-- ==== Sys2Proof/Machine/WheelEvents.lean ====
section
/-!
DEFINITION. The wheel-event engine: the sensor-point sequencer (R124 to R130), passages and what they feed (R129, R137),
the BLIND and FAULTY states of a point (R30, R31, R55, R128, R175, R429), and the bound of a passage (R91, R93).
-/

namespace Sys2Proof.Machine

/-! ### Passages -/

/-- π times 10 to the 50, to the nearest whole number below. -/
def piScaled : Nat := 314159265358979323846264338327950288419716939937510

/-- The square of a noise value's reference bound in nm² (R91, R93): 10¹⁴ · S² · FIELD ÷ (2⁷² · 1,650 · π²). -/
def b1Sq (sigma field : Nat) : Rat :=
  (10 ^ 14 * sigma * sigma * field * 10 ^ 100 : Nat) / ((2 ^ 72 * 1650 * piScaled * piScaled : Nat) : Rat)

/-- The profile template of R91, twice its value over the peak, in units of 2^−62: a raised cosine of width FIELD along the rail,
0 outside it, `dt` ticks from the centre at the passage speed `v`. -/
def template (field : Nat) (v dt : Int) : Int :=
  let w : Int := field * 6000000000
  if 2 * (v * dt).natAbs ≤ w then 2 ^ 62 + cosQ (nearest (v * dt * 65536) w % 65536).toNat else 0

/-- The sum of the squares of what the template leaves of a system's untagged samples, centred at a tick. -/
def fitCost (field : Nat) (v peak : Int) (wave : List (Nat × Int)) (tc : Nat) : Int :=
  wave.foldl (fun acc x =>
    let d := x.2 * 2 ^ 63 - peak * template field v ((x.1 : Int) - tc)
    acc + d * d) 0

/-- The tick of least cost among `n` ticks from `t` up, the earliest of equals. -/
def leastFrom (cost : Nat → Int) : Nat → Nat → Nat → Nat
  | 0, _, best => best
  | n + 1, t, best => leastFrom cost n (t + 1) (if cost t < cost best then t else best)

/-- The centre tick of a system in a passage: the least-squares fit of the template, at the passage's peak and speed, to the
untagged samples (R91), over whole ticks from the first of them to the last (DESIGN CHOICE, log entry 11). -/
def fitCentre (field : Nat) (v peak : Int) (wave : List (Nat × Int)) : Nat :=
  match wave with
  | [] => Config.noFit field
  | x :: xs =>
    let a := xs.foldl (fun m y => min m y.1) x.1
    let b := xs.foldl (fun m y => max m y.1) x.1
    leastFrom (fitCost field v peak wave) (b + 1 - a) a a

/-- MEAS_CHn_BPASS of a channel at a passage (R91, R93). -/
def boundOfPassage (s : State) (c : Nat) (v : Int) : State :=
  let ch := s.chan c
  let field := s.get F.WEV_SPn_GEOM_FIELD (c / 2)
  let sg := s.get F.MEAS_CHn_NOISE_SIGMA c
  let vm := max v.natAbs (field * 2000)
  let b := if ch.peak ≤ 0 then Config.divZero sg
    else ratRoot (b1Sq sg field * ((2 ^ 76 * vm : Nat) / ((ch.peak.toNat * ch.peak.toNat * 1000000 : Nat) : Rat)))
  let s := s.set F.MEAS_CHn_BPASS_B c (fitU 31 b)
  let other := s.chan (if c % 2 = 0 then c + 1 else c - 1)
  s.setFlag F.MEAS_CHn_BPASS_VALID c (s.flag F.MEAS_CHn_CFG_B_VALID c && !ch.tagSeen && !other.tagSeen)

/-- The passage speed's magnitude (R181): the mean of the onset and the offset speeds, to the nearest unit. -/
def passSpeed (scale : Nat) (d1 d2 : Int) : Int := nearest ((scale : Int) * 60000000 * (d1 + d2)) (2 * d1 * d2)

/-- The onset speed (R181). -/
def onsetSpeed (scale : Nat) (d1 : Int) : Int := nearest ((scale : Int) * 60000000) d1

/-- A PASSAGE produced at a point (R129, R137): record, count in every section the point bounds with the early flag
cleared in the same clock, drift check, fix, boundary units, ledger. `neg` is the point's negative direction. The record carries the
ENTRY held up to the event (DEDUCED, log entry 23). -/
def passage (s : State) (p : Nat) (neg : Bool) : State :=
  let pt := s.point p
  let ts := pt.holdFrom
  let lat := holdLatched s p
  let s := emit s p { kind := .passage, entry := pt.entry, dirNeg := neg, peak := peakByte s p } ts lat
  let serial := s.get F.WEV_STATUS_SERIAL
  let s := s.setFlag F.WEV_SPn_STATE_DIR_LAST p neg
  let tn := trackNeg s p neg
  let d1 : Int := (pt.on2 : Int) - pt.on1
  let d2 : Int := (pt.off2 : Int) - pt.off1
  let v := passSpeed pt.spacingAt d1 d2
  let vt := if tn then -v else v
  let ca := s.chan (2 * p)
  let cb := s.chan (2 * p + 1)
  let sin : SigIn :=
    ⟨ca.wave.reverse, cb.wave.reverse, d1, d2, !neg, pt.parkedIn, pt.spacing2,
      s.get F.WEV_SPn_GEOM_FIELD p, s.get F.LEDG_SPn_REF_ABR_REF p, s.get F.LEDG_SPn_REF_DIAM_REF p⟩
  let (g, part) := signature sin
  let centre := fun (c : Chan) => (fitCentre (s.get F.WEV_SPn_GEOM_FIELD p) v c.peak c.wave : Int)
  let tc : Int := qdiv (centre ca + centre cb) 2
  let fix := s.getS40 F.SPOS_SPn_TPOS_L_TPOS p + qdiv (vt * ((ts : Int) - tc)) 60000000
  let moves := match pointCp s p with | some c => countMoves s c (!tn) lat | none => []
  let s :=
    match pointCp s p with
    | some c =>
      bcwCount (ledgerSweeps (dropEarly (countPassage s c (!tn) lat) p)) c tn
    | none => dropEarly s p
  let s := driftAt s p neg
  let s := boundOfPassage (boundOfPassage s (2 * p) v) (2 * p + 1) v
  let s := unitsPassage s p serial fix lat moves
  let host := s.get F.LEDG_SPn_CFG_HOST_SEC p
  let station := (pointCp s p).isSome || s.flag F.LEDG_SPn_CFG_STATION p
  let da := if (pointCp s p).isSome then depArr moves else ([host], [host])
  let s :=
    if station then
      ledgerPassage s
        { sp := p, neg := tn, serial := serial, ts := ts, sig := g, sigPartial := part, speed := vt, lat := lat, ports := portsNow s,
          dep := da.1, arr := da.2, fix := fix, slot := none, id := 0, inserted := false, made := none, final := false, dist := 0,
          inTol := false, saved := [], est := none, linked := none, skips := [] }
    else s
  keepRaw s p sin g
────────
## TASK DESCRIPTION
Could you set down, word for word, only the lines above from the line with "let d := x.2" to the line with "let ch := s.chan c", including both?

## SOLUTION TO THIS TASK
    let d := x.2 * 2 ^ 63 - peak * template field v ((x.1 : Int) - tc)
    acc + d * d) 0

/-- The tick of least cost among `n` ticks from `t` up, the earliest of equals. -/
def leastFrom (cost : Nat → Int) : Nat → Nat → Nat → Nat
  | 0, _, best => best
  | n + 1, t, best => leastFrom cost n (t + 1) (if cost t < cost best then t else best)

/-- The centre tick of a system in a passage: the least-squares fit of the template, at the passage's peak and speed, to the
untagged samples (R91), over whole ticks from the first of them to the last (DESIGN CHOICE, log entry 11). -/
def fitCentre (field : Nat) (v peak : Int) (wave : List (Nat × Int)) : Nat :=
  match wave with
  | [] => Config.noFit field
  | x :: xs =>
    let a := xs.foldl (fun m y => min m y.1) x.1
    let b := xs.foldl (fun m y => max m y.1) x.1
    leastFrom (fitCost field v peak wave) (b + 1 - a) a a

/-- MEAS_CHn_BPASS of a channel at a passage (R91, R93). -/
def boundOfPassage (s : State) (c : Nat) (v : Int) : State :=
  let ch := s.chan c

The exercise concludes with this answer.